### Work order
Beneath this instruction is a listing. Transcribe from it only the stretch from the line with "The register whose" through the line with "def lineNat (d", both end lines included, exactly as written.
....
-- ==== Sys2Proof/Machine/Bits.lean ====
section
/-! DEFINITION. Sets of lanes, bytes of a line, and vector registers as lists: the small operations every meaning shares. -/

namespace Sys2Proof.Machine

/-- The number of `n` bits whose bit i is `f i`. -/
def bitsOf : (n : Nat) → (Nat → Bool) → BitVec n
  | 0, _ => 0#0
  | n + 1, f => BitVec.cons (f n) (bitsOf n f)

/-- The lane set of a predicate. -/
def lmask (f : Nat → Bool) : LMask := bitsOf 128 f
/-- All 128 lanes. -/
def allLanes : LMask := BitVec.allOnes 128
/-- The numbers 0 to 127, ascending. -/
def laneList : List Nat := List.range 128
/-- The lanes of a set, ascending. -/
def lanesOf (m : LMask) : List Nat := laneList.filter (fun l => m.getLsbD l)
/-- The lowest lane of a set (0 for none). -/
def lowest (m : LMask) : Nat := (lanesOf m).headD 0
/-- `a` without `b`. -/
def without (a b : LMask) : LMask := a &&& ~~~b
/-- `a` is contained in `b`. -/
def within (a b : LMask) : Bool := decide (a &&& ~~~b = 0)
/-- The set holding one lane. -/
def oneLane (l : Nat) : LMask := BitVec.ofNat 128 (2 ^ l)
/-- The number of lanes of a set. -/
def laneCount (m : LMask) : Nat := (lanesOf m).length

/-- The word of lane `l`. -/
def vlane (v : VReg) (l : Nat) : Word := v.getD l 0
/-- The register whose lanes in `act` come from `new` and whose other lanes keep `old` (R9). -/
def vmerge (act : LMask) (old : VReg) (new : Nat → Word) : VReg :=
  laneList.map (fun l => if act.getLsbD l then new l else vlane old l)
/-- The register of a function of the lane. -/
def vofFn (f : Nat → Word) : VReg := laneList.map f

/-- The bits of the bytes that a byte mask names. -/
def byteMask (m : LMask) : LineData := bitsOf 1024 (fun i => m.getLsbD (i / 8))
/-- `old` with the bytes of `m` taken from `new`. -/
def mergeLine (old : LineData) (m : LMask) (new : LineData) : LineData :=
  (old &&& ~~~byteMask m) ||| (new &&& byteMask m)
/-- Byte `b` of a line. -/
def lineByte (d : LineData) (b : Nat) : Byte := d.extractLsb' (8 * b) 8
/-- `n` bytes of a line from byte `b`, lowest first. -/
def lineBytes (d : LineData) (b n : Nat) : List Byte := (List.range n).map (fun i => lineByte d (b + i))
/-- The line whose bytes from `b` are `bs`, other bytes zero. -/
def lineOf (b : Nat) (bs : List Byte) : LineData := BitVec.ofNat 1024 (leNat bs * 2 ^ (8 * b))
/-- The mask of `n` bytes from byte `b`. -/
def maskBytes (b n : Nat) : LMask := BitVec.ofNat 128 ((2 ^ n - 1) * 2 ^ b)
/-- `n` bytes from byte `b` of a line as a number. -/
def lineNat (d : LineData) (b n : Nat) : Nat := d.toNat / 2 ^ (8 * b) % 2 ^ (8 * n)

/-- The 32-byte units of a line that a byte mask covers completely (R81). -/
def unitsCovered (m : LMask) : BitVec 4 := bitsOf 4 (fun u => decide (m.extractLsb' (32 * u) 32 = BitVec.allOnes 32))
/-- The 32-byte units of a line that a byte mask touches. -/
def unitsTouched (m : LMask) : BitVec 4 := bitsOf 4 (fun u => decide (m.extractLsb' (32 * u) 32 ≠ 0))

/-- Ascending list of numbers: insert. -/
def sortedInsert (n : Nat) : List Nat → List Nat
  | [] => [n]
  | k :: r => if n < k then n :: k :: r else if n = k then k :: r else k :: sortedInsert n r
/-- Stable insertion sort by a key. -/
def insertBy {α : Type} (f : α → Nat) (a : α) : List α → List α
  | [] => [a]
  | b :: r => if f a < f b then a :: b :: r else b :: insertBy f a r
def sortBy {α : Type} (f : α → Nat) (l : List α) : List α := l.foldl (fun acc a => insertBy f a acc) []
/-- The first element with the least key. -/
def leastBy {α : Type} (f : α → Nat) : List α → Option α
  | [] => none
  | a :: r => match leastBy f r with
    | none => some a
    | some b => if f a ≤ f b then some a else some b
/-- The list without repeats, first occurrences kept. -/
def dedup {α : Type} [DecidableEq α] (l : List α) : List α :=
  l.foldl (fun acc a => if a ∈ acc then acc else acc ++ [a]) []
/-- Replace the elements that satisfy `p`. -/
def mapIf {α : Type} (p : α → Bool) (f : α → α) (l : List α) : List α := l.map (fun a => if p a then f a else a)
/-- The position of the first element that satisfies `p`. -/
def findIdx? {α : Type} (p : α → Bool) : List α → Option Nat
  | [] => none
  | a :: r => if p a then some 0 else (findIdx? p r).map (· + 1)
/-- Ceiling division. -/
def cdiv (a b : Nat) : Nat := (a + b - 1) / b
/-- Bits `lo` to `lo + n - 1` of a number. -/
def field (x lo n : Nat) : Nat := x / 2 ^ lo % 2 ^ n
/-- Bit `i` of a number. -/
def bitAt (x i : Nat) : Bool := decide (x / 2 ^ i % 2 = 1)
/-- Update a map entry that exists. -/
def nupdate {α : Type} (m : NMap α) (n : Nat) (f : α → α) : NMap α :=
  m.map (fun e => if e.1 = n then (e.1, f e.2) else e)

end Sys2Proof.Machine
end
....
### Answer
/-- The register whose lanes in `act` come from `new` and whose other lanes keep `old` (R9). -/
def vmerge (act : LMask) (old : VReg) (new : Nat → Word) : VReg :=
  laneList.map (fun l => if act.getLsbD l then new l else vlane old l)
/-- The register of a function of the lane. -/
def vofFn (f : Nat → Word) : VReg := laneList.map f

/-- The bits of the bytes that a byte mask names. -/
def byteMask (m : LMask) : LineData := bitsOf 1024 (fun i => m.getLsbD (i / 8))
/-- `old` with the bytes of `m` taken from `new`. -/
def mergeLine (old : LineData) (m : LMask) (new : LineData) : LineData :=
  (old &&& ~~~byteMask m) ||| (new &&& byteMask m)
/-- Byte `b` of a line. -/
def lineByte (d : LineData) (b : Nat) : Byte := d.extractLsb' (8 * b) 8
/-- `n` bytes of a line from byte `b`, lowest first. -/
def lineBytes (d : LineData) (b n : Nat) : List Byte := (List.range n).map (fun i => lineByte d (b + i))
/-- The line whose bytes from `b` are `bs`, other bytes zero. -/
def lineOf (b : Nat) (bs : List Byte) : LineData := BitVec.ofNat 1024 (leNat bs * 2 ^ (8 * b))
/-- The mask of `n` bytes from byte `b`. -/
def maskBytes (b n : Nat) : LMask := BitVec.ofNat 128 ((2 ^ n - 1) * 2 ^ b)
/-- `n` bytes from byte `b` of a line as a number. -/
def lineNat (d : LineData) (b n : Nat) : Nat := d.toNat / 2 ^ (8 * b) % 2 ^ (8 * n)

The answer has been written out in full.